Intervention de Thierry Foucaud

Réunion du 14 décembre 2004 à 15h00
Loi de finances pour 2005 — Vote sur l'ensemble

Photo de Thierry FoucaudThierry Foucaud :

En fait, monsieur le ministre, tout se passe comme si, devant la situation que vivent des millions de nos compatriotes - nous comptons aujourd'hui 3 millions de chômeurs officiels, autant de mal logés et 4 millions de personnes en situation précaire -, ce qui importait le plus à vos yeux était, comme toujours, d'assurer coûte que coûte la rentabilité du capital !

Tout se passe d'ailleurs comme si le MEDEF, à lui tout seul, constituait le vingt-sixième Etat de l'Union européenne...

Pour s'en convaincre, il n'est qu'à voir les solutions que vous avez choisies.

Face au problème du logement, vous donnez la priorité à la rentabilité de l'investissement immobilier !

Face au problème de l'emploi, vous donnez la priorité à l'allégement des cotisations des entreprises, à l'allégement du coût du travail, au développement de la flexibilité et de la précarité, ainsi qu'à l'explosion des heures supplémentaires !

Face au problème de la fiscalité, vous donnez la priorité à la baisse de l'impôt sur la fortune, à la baisse des droits de succession sur les plus gros patrimoines, à la baisse de l'impôt sur les sociétés ou sur le revenu des ménages aisés !

Et tant pis, effectivement, si le plus grand nombre - les salariés, les retraités et les ménages modestes - continue de subir la hausse continue des prélèvements sociaux et fiscaux !

Chers collègues de la majorité, posez-vous ces questions : depuis le printemps 2002, quelle politique avez-vous donc soutenue ? Pour quels résultats ? Qu'a-t-elle changé dans la vie de la nation ?

En 2003, 80 000 emplois ont été détruits et l'industrie nationale continue de décliner sans que les emplois de service viennent compenser cette « saignée » dans les emplois industriels. C'est même tout le contraire !

L'argent public a donc contribué à financer à la fois les plans sociaux et les délocalisations. Et force est de constater que cela risque bien de continuer.

Vous le savez très bien, la réduction du barème de l'impôt sur le revenu a « gonflé » le taux d'épargne, car les mesures les plus significatives ont concerné les plus hauts revenus qui, bien sûr, n'en avaient nul besoin.

Faut-il encore vous rappeler que l'impôt sur le revenu, en France, ne représente que 3, 5 % du PIB ? Et que sa réduction n'a pas donné de coup de pouce à la croissance, mais a favorisé, une fois de plus, l'épargne des plus aisés ?

En outre, monsieur le ministre, vous affichez une constante motivation à faire baisser le rendement de l'impôt sur la fortune, alors que rien ne justifie une telle démarche.
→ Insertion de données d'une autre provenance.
/-- A CUE that affects one language (R68 to R70): its IDLE stream goes on with the entry, PLAYING and started at
sample 0 when the hold on its clip is granted; a jump into a PLAYING stream whose reader is RUNNING cuts the
clip at the first phrase mark at or after the reader's position and waits alone. A report of a channel reader to
the Commentary Scheduler (R71, R72) is discarded unless a started CURRENT entry stands in its stream; else the
entry is removed, a REFUSED one with a STREAM notice SKIPPED-ABSENT or SKIPPED-RETIRING. That such a notice
carries the stream's state as it stands before the stream goes on is no rule's: the byte is the model's choice
(assumption 22). A PLAYING stream then goes on with its oldest WAITING entry, whose clip takes a hold or whose
START is refused with a report in turn, or is IDLE with none; a SUSPENDED one keeps its WAITING entries. So a
reader that plays its READY clip to the end in a sample period leaves its stream IDLE, or PLAYING the oldest
WAITING entry, when the command is over, and the clip as it was but for the hold released, its last one included
(R32); a WAITING entry's clip, which may be the same one, takes its hold after that. Model's choices: assumptions
2, 11 and 28. -/
def Obligations.CueStartsIdleStreamsAndJumpsAtMarks : Prop :=
  (∀ (s : State) (tag n : Byte) (l : Lang) (r : ReelEntry), s.quiet →
    s.part.canTake .cue tag [n] → (s.part.language l).enabled = true →
    tfind (s.part.language l).reel n.toNat = some r →
    (∀ m, m ≠ l → (s.part.language m).enabled = false ∨
      tfind (s.part.language m).reel n.toNat = none) →
    (s.part.reader (chan l)).owner = .commentary → (s.part.language l).resume = none →
    let x := s.part.language l
    let k := s.part.clip r.clip
    (x.stream = .idle → x.current = none → x.waiting = [] → s.part.lang.hold = false →
      s.part.active = true → (s.part.reader (chan l)).clip = none →
      (k.state = .loading ∨ k.state = .ready) → k.hold < 15 → k.pastEnd 0 = false →
      ∃ t, exec (.cue tag [n]) s = .next t ∧ t.dram = s.dram ∧
        t.part.language l = { x with
          stream := .playing, current := some ⟨n, r.clip, r.jump, none, true⟩, waiting := [] } ∧
        (∀ m, m ≠ l → t.part.language m = s.part.language m) ∧
        t.part.clip r.clip = { k with hold := k.hold + 1 } ∧
        (∀ d, d ≠ r.clip → t.part.clip d = s.part.clip d) ∧
        (let y := t.part.reader (chan l)
         y.state = .priming ∧ y.owner = .commentary ∧ y.clip = some r.clip ∧ y.position = 0 ∧
          y.nextBlock = 0 ∧ y.buffer = [] ∧ y.stopPoint = none ∧
          y.wait = (decide (k.state = .loading) && !k.playable)) ∧
        (∀ q, q ≠ chan l → t.part.reader q = s.part.reader q) ∧
        t.part.seats = s.part.seats ∧ t.part.ann = s.part.ann) ∧
    (∀ (e : Entry) (m : Nat), x.stream = .playing → x.current = some e → e.cut = none →
      r.jump = true → (s.part.reader (chan l)).state = .running →
      m ∈ (s.part.clip e.clip).marks → (s.part.reader (chan l)).position ≤ m →
      (s.part.clip e.clip).marks.Pairwise (· < ·) →
      (∀ m' ∈ (s.part.clip e.clip).marks, m' < m → m' < (s.part.reader (chan l)).position) →
      ∃ t, exec (.cue tag [n]) s = .next t ∧ t.dram = s.dram ∧
        t.part.language l = { x with
          current := some { e with cut := some m }
          waiting := [⟨n, r.clip, true, none, false⟩] } ∧
        (∀ o, o ≠ l → t.part.language o = s.part.language o) ∧
        t.part.reader (chan l) = { s.part.reader (chan l) with stopPoint := some m } ∧
        (∀ q, q ≠ chan l → t.part.reader q = s.part.reader q) ∧
        t.part.store = s.part.store ∧ t.part.seats = s.part.seats ∧ t.part.ann = s.part.ann)) ∧
  -- a report to the Commentary Scheduler
  (∀ (p : Part) (l : Lang) (kind : ReportKind),
    let x := p.language l
    let q := p.takeReport ⟨chan l, .commentary, kind⟩
    let told := match kind with
      | .completed | .cut | .abandoned => p.link
      | .refused .clipRetiring => p.link.noted (.stream l x.stream .skippedRetiring) p.time
      | .refused .clipFree | .refused .holdLimit =>
        p.link.noted (.stream l x.stream .skippedAbsent) p.time
    ((∀ e, x.current = some e → e.started = false) → q = p) ∧
    (∀ e, x.current = some e → e.started = true →
      (x.stream ≠ .playing → q = { p.setLanguage l { x with current := none } with link := told }) ∧
      (x.stream = .playing → x.waiting = [] →
        q = { p.setLanguage l { x with stream := .idle, current := none } with link := told }) ∧
      (∀ w rest, x.stream = .playing → x.waiting = w :: rest → p.active = true →
        (p.reader (chan l)).owner = .commentary → (p.reader (chan l)).clip = none →
        let k := p.clip w.clip
        let next : Language := { x with current := some { w with started := true }, waiting := rest }
        ((k.state = .loading ∨ k.state = .ready) → k.hold < 15 → k.pastEnd 0 = false →
          q.language l = next ∧ (∀ m, m ≠ l → q.language m = p.language m) ∧
          (let y := q.reader (chan l)
           y.state = .priming ∧ y.owner = .commentary ∧ y.clip = some w.clip ∧ y.position = 0 ∧
            y.buffer = [] ∧ y.stopPoint = none) ∧
          (∀ o, o ≠ chan l → q.reader o = p.reader o) ∧
          q.clip w.clip = { k with hold := k.hold + 1 } ∧
          (∀ d, d ≠ w.clip → q.clip d = p.clip d) ∧
          q.bank.reports = p.bank.reports ∧ q.link = told ∧ q.seats = p.seats ∧ q.ann = p.ann) ∧
        (∀ cause : RefuseCause,
          (k.state = .free ∧ cause = .clipFree) ∨ (k.state = .retiring ∧ cause = .clipRetiring) ∨
            ((k.state = .loading ∨ k.state = .ready) ∧ 15 ≤ k.hold ∧ cause = .holdLimit) →
          q = { p.setLanguage l next with
            bank := { p.bank with
              reports := p.bank.reports ++ [⟨chan l, .commentary, .refused cause⟩] }
            link := told })))) ∧
  -- from the sample period in which the clip has been played to its end
  ∀ (s : State) (l : Lang) (e : Entry) (c : ClipId), s.quiet →
    let x := s.part.language l
    let y := s.part.reader (chan l)
    x.stream = .playing → x.current = some e → e.started = true → y.owner = .commentary →
    y.state = .running → y.clip = some c → y.stopPoint = none →
    (s.part.clip c).pastEnd y.position = true → (s.part.clip c).state = .ready →
    1 ≤ (s.part.clip c).hold → s.part.active = true →
    (∀ o, o ≠ chan l → (s.part.reader o).clip = none) →
    ∃ t, exec .samplePeriod s = .next t ∧ t.dram = s.dram ∧ t.pending = s.pending ∧
      (∀ m, m ≠ l → t.part.language m = s.part.language m) ∧ t.part.bank.reports = [] ∧
      (x.waiting = [] →
        t.part.language l = { x with stream := .idle, current := none } ∧
        t.part.reader (chan l) = Reader.idle .commentary ∧
        t.part.clip c = { s.part.clip c with hold := (s.part.clip c).hold - 1 } ∧
        ∀ d, d ≠ c → t.part.clip d = s.part.clip d) ∧
      (∀ w rest, x.waiting = w :: rest →
        ((s.part.clip w.clip).state = .loading ∨ (s.part.clip w.clip).state = .ready) →
        (s.part.clip w.clip).hold < 15 → (s.part.clip w.clip).pastEnd 0 = false →
        t.part.language l = { x with
          current := some { w with started := true }, waiting := rest } ∧
        (t.part.reader (chan l)).state = .priming ∧
        (t.part.reader (chan l)).clip = some w.clip ∧ (t.part.reader (chan l)).position = 0 ∧
        (w.clip = c → t.part.clip c = s.part.clip c) ∧
        (w.clip ≠ c →
          t.part.clip c = { s.part.clip c with hold := (s.part.clip c).hold - 1 } ∧
          t.part.clip w.clip = { s.part.clip w.clip with hold := (s.part.clip w.clip).hold + 1 }) ∧
        ∀ d, d ≠ c → d ≠ w.clip → t.part.clip d = s.part.clip d)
En effet, le taux marginal de l'ISF n'est que de 1, 8 %, et vous vous refusez à en faire un impôt redistributif, économiquement efficace et socialement juste.

Dans un rapport récent, le Conseil national des impôts a pourtant établi que l'ISF n'avait que peu d'effet incitatif sur la délocalisation des patrimoines et aucun sur l'exode des cadres, ce que vous appelez la « fuite des cerveaux ». En d'autres termes, vous ne pouvez pas vous prévaloir de ces arguments pour justifier vos amendements et votre politique.

Enfin, mes chers collègues, les vraies victimes des problèmes de logement dans ce pays ne sont pas les quelques dizaines de milliers de propriétaires dont le patrimoine gagne de la valeur : ce sont bien les trois millions de mal-logés et de demandeurs de logement, dans ce « marché immobilier » que vous avez voulu « libre ». Or le Sénat, en l'espèce, a encore une fois retenu d'autres priorités, alors que le niveau des loyers, comme celui des prix de vente, s'est très sensiblement relevé.

Nous avons eu l'occasion de pointer, au fil de la discussion des articles, tant en première qu'en deuxième partie, les éléments et les mesures qui nous paraissaient si contraires à l'intérêt général.

Nul doute que nous pourrions faire autre chose de l'argent public que l'usage qui nous en est proposé aujourd'hui par la majorité sénatoriale.

Nous avons, tout au long du débat, soutenu des propositions alternatives, rendues nécessaires par la situation économique et sociale du pays et porteuses d'avenir pour l'ensemble de la population.

Au lieu de cela, nous voici face à un budget destiné à la rente et au capital, à la préservation des privilèges de la fortune, à la démolition, pan par pan, morceau par morceau, du service public.

Vous l'aurez compris, parce que ce budget tourne le dos aux principes de justice sociale, à la nécessaire intervention publique pour répondre aux besoins de la population et, en même temps, pour favoriser de fait la croissance, nous ne pouvons donc que voter, sans la moindre hésitation, contre ce projet de loi de finances pour 2005.